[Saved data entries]

/-- R115: BIT in both modes: Z of `A & M`, N and V from M alone; A and C unchanged; and the frame. The listed cartridge
bytes of the frame are a claim's fixed premise, the model's choice (log entry 4, unsafe). -/
def Obligations.BitTestsTheOperand : Prop :=
  (∀ (n : Byte) (a : Word), encode (.bit (.zp n)) = [0x24, n] ∧ encode (.bit (.abs a)) = [0x2C, loByte a, hiByte a]) ∧
  ∀ (s : State) (m : MemMode), (Instr.bit m).WellFormed → ∃ t, exec (.bit m) s = .next t ∧ KeepsPlainBytes s t ∧
    (let v := s.peek (s.locate m).ea
     t =
       { s with
         z := decide (s.a &&& v = 0#8), n := decide (v.toNat / 128 % 2 = 1), v := decide (v.toNat / 64 % 2 = 1)
         pc := s.pc + BitVec.ofNat 16 (1 + m.operandBytes), cyc := baseCycles s.cfg (.bit m)
         events := s.events ++ s.operandReads (.mem m), history := s.operandHistory (.mem m) })

/-- R116, R117, R118: CMP, CPX and CPY in every mode: C and Z by the unsigned comparison, N by the 8-bit difference; V, the
register and the carry in unused; and the frame. The listed cartridge bytes of the frame are a claim's fixed premise, the
model's choice (log entry 4, unsafe). It also speaks of modes that are no row of the table (log entry 13). -/
def Obligations.ComparesSetTheCarryOnNoBorrow : Prop :=
  AccEncodings .cmp 0xC9 0xC5 0xD5 0xCD 0xDD 0xD9 0xC1 0xD1 ∧
  (∀ (n : Byte) (a : Word),
    encode (.cpx (.imm n)) = [0xE0, n] ∧ encode (.cpx (.mem (.zp n))) = [0xE4, n] ∧
    encode (.cpx (.mem (.abs a))) = [0xEC, loByte a, hiByte a] ∧
    encode (.cpy (.imm n)) = [0xC0, n] ∧ encode (.cpy (.mem (.zp n))) = [0xC4, n] ∧
    encode (.cpy (.mem (.abs a))) = [0xCC, loByte a, hiByte a]) ∧
  ∀ (s : State) (o : Operand),
    let m := s.operandValue o
    let after := fun (i : Instr) (r : Byte) (penalty : Nat) =>
      { s with
        c := decide (m.toNat ≤ r.toNat), z := decide (r.toNat = m.toNat)
        n := decide (128 ≤ (r.toNat + 256 - m.toNat) % 256), pc := s.pc + BitVec.ofNat 16 (1 + o.operandBytes)
        cyc := baseCycles s.cfg i + penalty
        events := s.events ++ s.operandReads o, history := s.operandHistory o }
    (exec (.cmp o) s = .next (after (.cmp o) s.a (s.operandCrosses o).toNat) ∧
      KeepsPlainBytes s (after (.cmp o) s.a (s.operandCrosses o).toNat)) ∧
    ((Instr.cpx o).WellFormed →
      exec (.cpx o) s = .next (after (.cpx o) s.x 0) ∧ KeepsPlainBytes s (after (.cpx o) s.x 0)) ∧
    ((Instr.cpy o).WellFormed →
      exec (.cpy o) s = .next (after (.cpy o) s.y 0) ∧ KeepsPlainBytes s (after (.cpy o) s.y 0))

/-! Increment, decrement, shift and rotate (43_incdec_shift.md) -/

/-- R119, R120: INC and DEC in every mode: the byte one more or one less modulo 256 is written back, N and Z of it; C and V
unchanged; never a penalty; and the frame. The listed cartridge bytes of the frame are a claim's fixed premise, the model's
choice (log entry 4, unsafe). It also speaks of modes that are no row of the table (log entry 13). -/
def Obligations.IncAndDecModifyMemory : Prop :=
  ModifyEncodings .inc 0xE6 0xF6 0xEE 0xFE ∧ ModifyEncodings .dec 0xC6 0xD6 0xCE 0xDE ∧
  ∀ (s : State) (m : MemMode),
    let ea := (s.locate m).ea
    let writes := fun (i : Instr) (r : Byte) (t : State) =>
      StoresExactly s t ea r ∧
      t =
        { s with
          n := decide (128 ≤ r.toNat), z := decide (r.toNat = 0), pc := s.pc + BitVec.ofNat 16 (1 + m.operandBytes)
          cyc := baseCycles s.cfg i, mem := t.mem
          events := s.events ++ (s.pointerReads m ++ [.read ea, .write ea r])
          history := ((s.noteRead ea).write8 ea r).history }
    (∃ t, exec (.inc m) s = .next t ∧ writes (.inc m) (BitVec.ofNat 8 ((s.peek ea).toNat + 1)) t) ∧
    ∃ t, exec (.dec m) s = .next t ∧ writes (.dec m) (BitVec.ofNat 8 ((s.peek ea).toNat + 255)) t

/-- R121 to R124: INX, INY, DEX and DEY: the register one more or one less modulo 256, N and Z of it; C untouched. -/
def Obligations.IndexRegistersCountModulo256 : Prop :=
  encode .inx = [0xE8] ∧ encode .iny = [0xC8] ∧ encode .dex = [0xCA] ∧ encode .dey = [0x88] ∧
  ∀ s : State,
    let nz := fun (v : Byte) (t : State) =>
      { t with n := decide (128 ≤ v.toNat), z := decide (v.toNat = 0), pc := s.pc + 1#16, cyc := 2 }
    let up := fun v : Byte => BitVec.ofNat 8 (v.toNat + 1)
    let down := fun v : Byte => BitVec.ofNat 8 (v.toNat + 255)
    exec .inx s = .next (nz (up s.x) { s with x := up s.x }) ∧
    exec .iny s = .next (nz (up s.y) { s with y := up s.y }) ∧
    exec .dex s = .next (nz (down s.x) { s with x := down s.x }) ∧
    exec .dey s = .next (nz (down s.y) { s with y := down s.y }) ∧
    ∀ i ∈ [Instr.inx, .iny, .dex, .dey], ∀ t, exec i s = .next t → KeepsEveryByte s t

/-- R125 to R128, accumulator form: the shifted or rotated A, C the bit shifted out, N and Z; V unchanged; no memory touched. -/
def Obligations.ShiftsOfTheAccumulator : Prop :=
  encode (.asl .acc) = [0x0A] ∧ encode (.lsr .acc) = [0x4A] ∧ encode (.rol .acc) = [0x2A] ∧ encode (.ror .acc) = [0x6A] ∧
  ∀ s : State,
    let writes := fun (i : Instr) (r : Nat) (c : Bool) =>
      ∃ t, exec i s = .next t ∧ KeepsEveryByte s t ∧
        t =
          { s with
            a := BitVec.ofNat 8 r, c := c, n := decide (128 ≤ r % 256), z := decide (r % 256 = 0), pc := s.pc + 1#16
            cyc := 2 }
    writes (.asl .acc) (2 * s.a.toNat) (decide (128 ≤ s.a.toNat)) ∧
    writes (.lsr .acc) (s.a.toNat / 2) (decide (s.a.toNat % 2 = 1)) ∧
    writes (.rol .acc) (2 * s.a.toNat + s.c.toNat) (decide (128 ≤ s.a.toNat)) ∧
    writes (.ror .acc) (s.a.toNat / 2 + 128 * s.c.toNat) (decide (s.a.toNat % 2 = 1))

/-- R125 to R128, memory forms: one read and one write of the shifted or rotated byte, C the bit shifted out, N and Z; V
unchanged; never a penalty; and the frame. The listed cartridge bytes of the frame are a claim's fixed premise, the model's
choice (log entry 4, unsafe). It also speaks of modes that are no row of the table (log entry 13). -/
def Obligations.ShiftsOfMemory : Prop :=
  ModifyEncodings (fun m => .asl (.mem m)) 0x06 0x16 0x0E 0x1E ∧
  ModifyEncodings (fun m => .lsr (.mem m)) 0x46 0x56 0x4E 0x5E ∧
  ModifyEncodings (fun m => .rol (.mem m)) 0x26 0x36 0x2E 0x3E ∧
  ModifyEncodings (fun m => .ror (.mem m)) 0x66 0x76 0x6E 0x7E ∧
  ∀ (s : State) (m : MemMode),
    let ea := (s.locate m).ea
    let v := (s.peek ea).toNat
    let writes := fun (i : Instr) (r : Nat) (c : Bool) =>
      ∃ t, exec i s = .next t ∧ StoresExactly s t ea (BitVec.ofNat 8 r) ∧
        t =
          { s with
            c := c, n := decide (128 ≤ r % 256), z := decide (r % 256 = 0)
            pc := s.pc + BitVec.ofNat 16 (1 + m.operandBytes), cyc := baseCycles s.cfg i, mem := t.mem
            events := s.events ++ (s.pointerReads m ++ [.read ea, .write ea (BitVec.ofNat 8 r)])
            history := ((s.noteRead ea).write8 ea (BitVec.ofNat 8 r)).history }
    writes (.asl (.mem m)) (2 * v) (decide (128 ≤ v)) ∧
    writes (.lsr (.mem m)) (v / 2) (decide (v % 2 = 1)) ∧
    writes (.rol (.mem m)) (2 * v + s.c.toNat) (decide (128 ≤ v)) ∧
    writes (.ror (.mem m)) (v / 2 + 128 * s.c.toNat) (decide (v % 2 = 1))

> _Brief_
Your answer must be the lines from the first line of the entries above through the line that contains "encode (.cpx (.mem (.abs", written out exactly.

> _Task answer_
/-- R115: BIT in both modes: Z of `A & M`, N and V from M alone; A and C unchanged; and the frame. The listed cartridge
bytes of the frame are a claim's fixed premise, the model's choice (log entry 4, unsafe). -/
def Obligations.BitTestsTheOperand : Prop :=
  (∀ (n : Byte) (a : Word), encode (.bit (.zp n)) = [0x24, n] ∧ encode (.bit (.abs a)) = [0x2C, loByte a, hiByte a]) ∧
  ∀ (s : State) (m : MemMode), (Instr.bit m).WellFormed → ∃ t, exec (.bit m) s = .next t ∧ KeepsPlainBytes s t ∧
    (let v := s.peek (s.locate m).ea
     t =
       { s with
         z := decide (s.a &&& v = 0#8), n := decide (v.toNat / 128 % 2 = 1), v := decide (v.toNat / 64 % 2 = 1)
         pc := s.pc + BitVec.ofNat 16 (1 + m.operandBytes), cyc := baseCycles s.cfg (.bit m)
         events := s.events ++ s.operandReads (.mem m), history := s.operandHistory (.mem m) })

/-- R116, R117, R118: CMP, CPX and CPY in every mode: C and Z by the unsigned comparison, N by the 8-bit difference; V, the
register and the carry in unused; and the frame. The listed cartridge bytes of the frame are a claim's fixed premise, the
model's choice (log entry 4, unsafe). It also speaks of modes that are no row of the table (log entry 13). -/
def Obligations.ComparesSetTheCarryOnNoBorrow : Prop :=
  AccEncodings .cmp 0xC9 0xC5 0xD5 0xCD 0xDD 0xD9 0xC1 0xD1 ∧
  (∀ (n : Byte) (a : Word),
    encode (.cpx (.imm n)) = [0xE0, n] ∧ encode (.cpx (.mem (.zp n))) = [0xE4, n] ∧
    encode (.cpx (.mem (.abs a))) = [0xEC, loByte a, hiByte a] ∧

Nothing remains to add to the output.